Diffusion-Based Modeling and Metrics

Information diffusion research is concerned with the way information is exchanged, consumed or adopted as a social phenomenon through the pathways of the network [36]. In doing so, related research can be grouped into three categories: 1) understanding behavioral change mechanisms (e.g., studies investigating the diffusion of certain behaviours or practices, for example the diffusion of some novel education technology in education); 2) finding early adopters or influencers of new ideas or innovations (e.g., educators who endorse learning strategies or technology-enhanced learning), and 3) empirical or simulation studies that investigate social network models and/or patterns of interactions influencing the time and the scale of diffusion of information [5, 36]. This study focuses on the last thread of research i.e., harnessing network structure and diffusion indices to understand the dynamics of diffusion and the emerging – in a learning network - roles of the students who facilitate information diffusion in a CSCL environment. 2.3

Traditional Measures

Degree centralities (i.e., number of posts sent or received) is a suitable and often used measure for student effort and participation in a CSCL setting.
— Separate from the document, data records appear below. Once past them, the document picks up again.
-- ==== Sys2Proof/Machine/State.lean ====
section
/-! DEFINITION. The state of the package: everything the spec gives the machine, as plain data.

Numbers that software never sees as words (cycles, indexes, counts) are Nat; what the spec lays out as bits is a
bit vector. Sparse parts are AMap, whose unlisted keys hold the default named beside the field. -/

namespace Sys2Proof.Machine

/-- Why a step can stop. No rule of the spec stops the machine: its own faults are records and freezes (R293-R297),
which are next states here; the one constructor keeps the type inhabited and no meaning raises it (safe). -/
inductive Fault where
  /-- raised by no meaning (safe) -/
  | unreachable
  deriving DecidableEq, Repr

/-- Why a step can have no meaning. -/
inductive Refusal where
  /-- an instruction the model has not reached; raised by a refused arm of exec only (safe) -/
  | notModelled (mnemonic : String)
  deriving DecidableEq, Repr

/-- A token's tag: context tag and iteration tag (R75). -/
structure Tag where
  ctag : BitVec 8
  itag : BitVec 24
  deriving DecidableEq, Repr

/-- A token (R74): one word for a scalar or control token, sixteen for a vector token; the sidecar stands exactly
when X is set (R77). -/
structure Token where
  data : List Word
  tag : Tag
  side : Option (List (BitVec 24))
  m : Bool
  l : Bool
  e : Bool
  deriving DecidableEq, Repr

/-- An entry of an output buffer, seam buffer or channel queue (R78): the token once it has been delivered, the node
slots that have still to take it, the edge bit, and the slot of the node that sends it (0 where no node does). -/
structure OutEntry where
  id : Nat
  tok : Option Token
  pend : List Nat
  edge : Bool
  slot : Nat
  deriving DecidableEq, Repr

/-- An entry of a matching store (R85): key, and the operands present. -/
structure MatchEntry where
  slot : Nat
  tag : Tag
  a : Option Token
  b : Option Token
  deriving DecidableEq, Repr

/-- A node slot that the slot-valid mask marks: its decoded word and its literal (R108, R115). -/
structure Slot where
  instr : Instr
  lit : Word
  deriving DecidableEq, Repr

/-- Which operand set of a node a firing takes (R87, R142): the head of its consumer queue on side A or B, or the
matching-store entry of a tag (side 1: only its B operand, a MERGE input). -/
inductive Pick where
  | head (b : Bool)
  | store (t : Tag) (b : Bool)
  deriving DecidableEq, Repr

/-- The party an event of spec/opcode_table.json happens to, and what it brings: the operands of an event, which has no
encoding (95_what_each_step_holds.md). -/
inductive EvArg where
  /-- numbers: a core, a die, an access, a launch, a queue ... as the event's meaning names them -/
  | nums (l : List Nat)
  /-- a register write: queue or 0, and the value (R309, R310, R401) -/
  | word (q : Nat) (v : DWord)
  /-- a register write by physical address, with its master ID (R457) -/
  | reg (master : BitVec 16) (pa : Nat) (v : DWord)
  | topo (t : TopoRec)
  | fw (f : FwImage)
  | evidence (port : Nat) (e : Evidence)
  | flit (port : Nat) (f : Flit)
  | peer (r : PeerReq)
  | site (e : ErrSite)
  | bytes (l : List Nat) (b : List Byte)
  deriving DecidableEq, Repr

/-- Who issues the instruction that exec runs: the model's own field s.cur, set by step (DESIGN CHOICE, log 1). -/
inductive Place where
  /-- no unit -/
  | none
  /-- no unit: an event, with its operands -/
  | ev (a : EvArg)
  /-- a node slot of a PE in the loaded configuration context -/
  | node (core cctx pe slot : Nat) (pick : Pick)
  /-- the next word of the snippet that runs on the PE (R92) -/
  | snip (core pe : Nat)
  /-- the sequencer of a core -/
  | seq (core : Nat)
  /-- the stream program of a core -/
  | strm (core : Nat)
  deriving DecidableEq, Repr

/-- The outputs a started firing has reserved (R80): destination code, entry number, and the token to send
(none: the entry is released). -/
structure OutRes where
  port : Nat
  id : Nat
  tok : Option Token
  deriving DecidableEq, Repr

/-- A started firing whose results are not yet delivered (R89), with its write of sf and whether that is an error token (R98); a token on its way that is no firing's (across a seam, the
start token) has pe 64. -/
structure Flight where
  id : Nat
  cctx : Nat
  pe : Nat
  slot : Nat
  outs : List OutRes
  sf : Option (List Word)
  sfe : Bool
  deriving DecidableEq, Repr

/-- The run of a snippet (R92-R94): the words' slot counter, the operands, the temporaries with the cycle from which
each may be read, the written outputs, the pending write of sf, the cycle by which every write of an output or of sf has reached its
latency, and the entries its operands came from, which a fault gives back
(R288). -/
structure SnipRun where
  cctx : Nat
  slot : Nat
  pc : Nat
  a : Token
  b : Option Token
  bv : Bool
  temps : AMap (List Word × Nat)
  outx : Option (List Word × Bool × Nat)
  outy : Option (List Word × Bool × Nat)
  sfNew : Option (List Word × Nat)
  endAt : Nat
  outs : List OutRes
  act : Nat
  fromBufs : List (Nat × OutEntry)
  fromStore : List MatchEntry
  deriving DecidableEq, Repr

/-- The paths of R264. -/
inductive Path where
  | fab | str | mxe | row | lnk | bnk | seq
  deriving DecidableEq, Repr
However, these measures are not good enough in terms of the understanding of the diffusion process, since they only quantify the number of interactions. That is, they do not uncover and show the spread of these interactions beyond the immediate contacts, as such, being a local measure is their most significant limitation [12, 23]. Betweenness centrality measures how many times a learner has lied on the shortest paths between two others, or bridged them [12, 23, 31]. On the one hand, it does not reflect the spread beyond the local context (these two individuals) and on the other hand, it is hard to interpret it in CSCL educational context. Closeness centrality (CC) considers the average distance between a node and all others. It might be relevant in determining reachability. Yet, it does not accurately reflect the process of information exchange as determined by empirical and simulation studies [12, 23, 31].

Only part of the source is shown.